The news spread quickly that Thursday evening that King was dead. It didn’t take long to realize that my shift as a retail clerk would be different from all the others. The store quickly emptied out. Not a customer in sight all night. No need for Mr. Silverman, the shaken and somber store manager, to send me out on outside carriage control. The bullets in Memphis were enough to bring a normal business day to a halt in Lynn and most of the nation. Just five short years before I had come home from junior high on a late summer day to watch King deliver his “I Have A Dream” speech – an event that would inspire so many to become active in politics and protest.

There are many good remembrances of what King said and stood for on his national holiday In January every year, but not enough is said on this anniversary of the day he died. It’s worth remembering on April 4th and throughout the year why King was in Memphis on a day I will never forget.

By 1968, Rev. King was widening the concerns of his movement. In Where Do We Go From Here? King opposed a Vietnam policy that had begun to break the nation further apart. The lunchroom sit-ins and battles over accommodations and voting rights were giving way to a broader agenda. He was planning a new march on Washington – “the Poor People’s Campaign” — when he decided to take up the cause of 1,300 Black sanitation workers in Memphis, a city of southern segregation, where the white power structure opposed the right to unionize and the Mayor vowed never to bargain in good faith in a way that would give the sanitation workers their dignity. The strike and a citywide economic boycott were a cause King knew he could not ignore.

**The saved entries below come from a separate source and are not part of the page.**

-- ==== Sys2Proof/Machine/Flags.lean ====
section
/-! DEFINITION. `status_register_pack`: the operations on the status byte (40_status_register_pack.md), and the flag
policies of the ALU (R80, R81, R83, R84 of 41_alu_with_flag_logic.md). -/

namespace Sys2Proof.Machine

/-- `FlagBit`, the explicit lookup table from flag name to bit index (R70). -/
def flagBit : Flag → Nat
  | .c => 0
  | .z => 1
  | .i => 2
  | .d => 3
  | .b => 4
  | .v => 6
  | .n => 7

/-- `1 << FlagBit(f)`. -/
def flagMask (f : Flag) : Byte := 1#8 <<< flagBit f

/-- `set(f)` (R72). -/
def setFlag (f : Flag) (p : Byte) : Byte := p ||| flagMask f

/-- `unset(f)` (R73). -/
def unsetFlag (f : Flag) (p : Byte) : Byte := p &&& ~~~ flagMask f

/-- `toggle(f)` (R74); no instruction uses it. -/
def toggleFlag (f : Flag) (p : Byte) : Byte := p ^^^ flagMask f

/-- `read(f)` (R75); true is 1. -/
def readFlag (f : Flag) (p : Byte) : Bool := p.getLsbD (flagBit f)

/-- `raw()`: the whole byte, bit 5 as stored (R76). -/
def rawFlags (p : Byte) : Byte := p

/-- `ZN(r)`: z is r = 0x00, n is bit 7 of r (R80). -/
def znPolicy (r : Byte) : Bool × Bool := (r == 0x00#8, r.getLsbD 7)

/-- Writes given Z and N values into P, by `set` or `unset` of each (R81). -/
def writeZN (zn : Bool × Bool) (p : Byte) : Byte :=
  let p := if zn.1 then setFlag .z p else unsetFlag .z p
  if zn.2 then setFlag .n p else unsetFlag .n p

/-- `ApplyZN(r)`: the one zero/negative policy shared by every instruction that writes A or X (R81). -/
def applyZN (r : Byte) (p : Byte) : Byte := writeZN (znPolicy r) p

/-- `CarryAdd(a, b, cin)`: the result modulo 256 and the carry out of bit 7 of the exact sum. Bound to no opcode (R83). -/
def carryAdd (a b : Byte) (cin : Bool) : Byte × Bool :=
  let s := a.toNat + b.toNat + cin.toNat
  (BitVec.ofNat 8 s, s.testBit 8)

/-- The subtract form of the carry policy: `CarryAdd(a, NOT b, C)`, carry 1 when no borrow occurs. Bound to no opcode
(R83). -/
def carrySub (a b : Byte) (cin : Bool) : Byte × Bool := carryAdd a (~~~ b) cin

/-- `OverflowAdd(a, b, r)`: bit 7 of (a XOR r) AND (b XOR r). Bound to no opcode (R84). -/
def overflowAdd (a b r : Byte) : Bool := ((a ^^^ r) &&& (b ^^^ r)).getLsbD 7

end Sys2Proof.Machine
end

King’s prophetic “I’ve Been to the Mountain Top” speech on the eve of the assassination is his best known from Memphis. But two weeks earlier, on March 18th, King galvanized support for strikers by saying: “So often we overlook the worth and significance of those who are not in professional jobs, or those who are not in the so-called big jobs…..One day our society will come to respect the sanitation worker if it is to survive.” Following King’s assassination, the Memphis power structure gave up its intransigence – recognizing the union, awarding pay raises and instituting merit promotions.

King’s campaign for striking sanitation workers reaffirmed his greatness at the hour of his death and resonates today in the cause of social and economic justice. That is worth remembering most from the day he died.